これまであまり注目されてこなかった海民からの視点、つまり水運による交易から見た歴史が述べられているので、読んでいて新鮮だった。
特に薩摩から紀伊への交易ルートがあり、このため種子島に伝来した鉄砲が急速に根来や雑賀に伝わって強力な鉄砲隊が編成されて信長や秀吉に頑強に抵抗したという部分については、これまで考えたこともなかったので視野が開けた気がする。
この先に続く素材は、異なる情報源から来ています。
theorem keep_vSet {s0 : Node} {a0 a1 a2 a3 a4 a5} (h0 : Keeps s0 a0) : Keeps s0 (vSet a0 a1 a2 a3 a4 a5) := by
  unfold vSet
  repeat' (first | with_reducible (first | assumption | intro _ | apply keep_hIllegal | apply keep_modCore | apply Keeps.ite | apply Keeps.iteFst | apply Keeps.foldl | apply Keeps.foldlFst | apply Keeps.elim) | split | with_reducible (apply Keeps.pair; assumption) | dsimp only)

theorem keep_withV {s0 : Node} {a0 a1 a2 a3} (h0 : Keeps s0 a0) : Keeps s0 (withV a0 a1 a2 a3) := by
  unfold withV
  repeat' (first | with_reducible (first | assumption | intro _ | apply keep_hIllegal | apply keep_modCore | apply keep_vRetire | apply Keeps.ite | apply Keeps.iteFst | apply Keeps.foldl | apply Keeps.foldlFst | apply Keeps.elim) | split | with_reducible (apply Keeps.pair; assumption) | dsimp only)

theorem keep_vStops {s0 : Node} {a0 a1 a2} (h0 : Keeps s0 a0) : Keeps s0 (vStops a0 a1 a2) := by
  unfold vStops
  repeat' (first | with_reducible (first | assumption | intro _ | apply keep_modCore | apply Keeps.ite | apply Keeps.iteFst | apply Keeps.foldl | apply Keeps.foldlFst | apply Keeps.elim) | split | with_reducible (apply Keeps.pair; assumption) | dsimp only)

theorem keep_vLoadGo {s0 : Node} {a0 a1 a2 a3 a4} (h4 : Keeps s0 a4) : Keeps s0 (vLoadGo a0 a1 a2 a3 a4).1 := by
  induction a3 generalizing a0 a1 a2 a4 with
  | nil =>
    unfold vLoadGo
    repeat' (first | with_reducible (first | assumption | intro _ | apply keep_hostLoad | apply keep_modCore | apply keep_vStops | apply Keeps.ite | apply Keeps.iteFst | apply Keeps.foldl | apply Keeps.foldlFst | apply Keeps.elim) | split | with_reducible (apply Keeps.pair; assumption) | dsimp only)
  | cons x l ih =>
    unfold vLoadGo
    repeat' (first | with_reducible (first | assumption | apply ih | intro _ | apply keep_hostLoad | apply keep_modCore | apply keep_vStops | apply Keeps.ite | apply Keeps.iteFst | apply Keeps.foldl | apply Keeps.foldlFst | apply Keeps.elim) | split | with_reducible (apply Keeps.pair; assumption) | dsimp only)

theorem keep_vStoreGo {s0 : Node} {a0 a1 a2 a3} (h3 : Keeps s0 a3) : Keeps s0 (vStoreGo a0 a1 a2 a3).1 := by
  induction a2 generalizing a0 a1 a3 with
  | nil =>
    unfold vStoreGo
    repeat' (first | with_reducible (first | assumption | intro _ | apply keep_hostStore | apply keep_vStops | apply Keeps.ite | apply Keeps.iteFst | apply Keeps.foldl | apply Keeps.foldlFst | apply Keeps.elim) | split | with_reducible (apply Keeps.pair; assumption) | dsimp only)
  | cons x l ih =>
    unfold vStoreGo
    repeat' (first | with_reducible (first | assumption | apply ih | intro _ | apply keep_hostStore | apply keep_vStops | apply Keeps.ite | apply Keeps.iteFst | apply Keeps.foldl | apply Keeps.foldlFst | apply Keeps.elim) | split | with_reducible (apply Keeps.pair; assumption) | dsimp only)

theorem keep_vMem {s0 : Node} {a0 a1 a2 a3 a4 a5 a6} (h0 : Keeps s0 a0) : Keeps s0 (vMem a0 a1 a2 a3 a4 a5 a6) := by
  unfold vMem
  repeat' (first | with_reducible (first | assumption | intro _ | apply keep_hEnd | apply keep_vLoadGo | apply keep_vRetire | apply keep_vStoreGo | apply Keeps.ite | apply Keeps.iteFst | apply Keeps.foldl | apply Keeps.foldlFst | apply Keeps.elim) | split | with_reducible (apply Keeps.pair; assumption) | dsimp only)

theorem keep_vMemOp {s0 : Node} {a0 a1 a2 a3 a4 a5 a6 a7 a8 a9 a10} (h0 : Keeps s0 a0) : Keeps s0 (vMemOp a0 a1 a2 a3 a4 a5 a6 a7 a8 a9 a10) := by
  unfold vMemOp
  repeat' (first | with_reducible (first | assumption | intro _ | apply keep_hIllegal | apply keep_vMem | apply Keeps.ite | apply Keeps.iteFst | apply Keeps.foldl | apply Keeps.foldlFst | apply Keeps.elim) | split | with_reducible (apply Keeps.pair; assumption) | dsimp only)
他には朝倉氏の一乗谷城が日本海交易で利益を築いたらしいことや、東美濃にある岩村城の規模が大きい背景には木曾という材木の産地を擁すること、六角氏の居城観音寺城のように城中に建物が造られた城を山岳城ということらしいことなど、これまでの歴史知識にないことがいくつも出てきて、かなり勉強になった。正直本を手に取ったときはあまり期待もせずに読みやすそうという理由で買ったのだが、予想を大きく超えて面白かったので儲かったような気持ちである。

淡路島にある洲本城についても1章割かれており、ここは戦略上の要衝なのだが、これまであまり注目されてこなかった。司馬遼太郎の『播磨灘物語』でも、黒田官兵衛がちょっと出張して淡路を平定してきたように描かれていたが、実際に淡路の重要性はそんなものではないと分かった。
司馬さんは百姓という視点が中心にあったように感じるので、海民の視点はあまり得意でなかったのかもしれない。
著者の安部さんは海民からの視点などこれまでになかった視点からの歴史を述べるようなので今後の著作にも注目していきたい。

本書では近畿およびその周辺の山城ばかりが登場したので、別の作品で九州や中国、関東などの山城についても語ってほしい。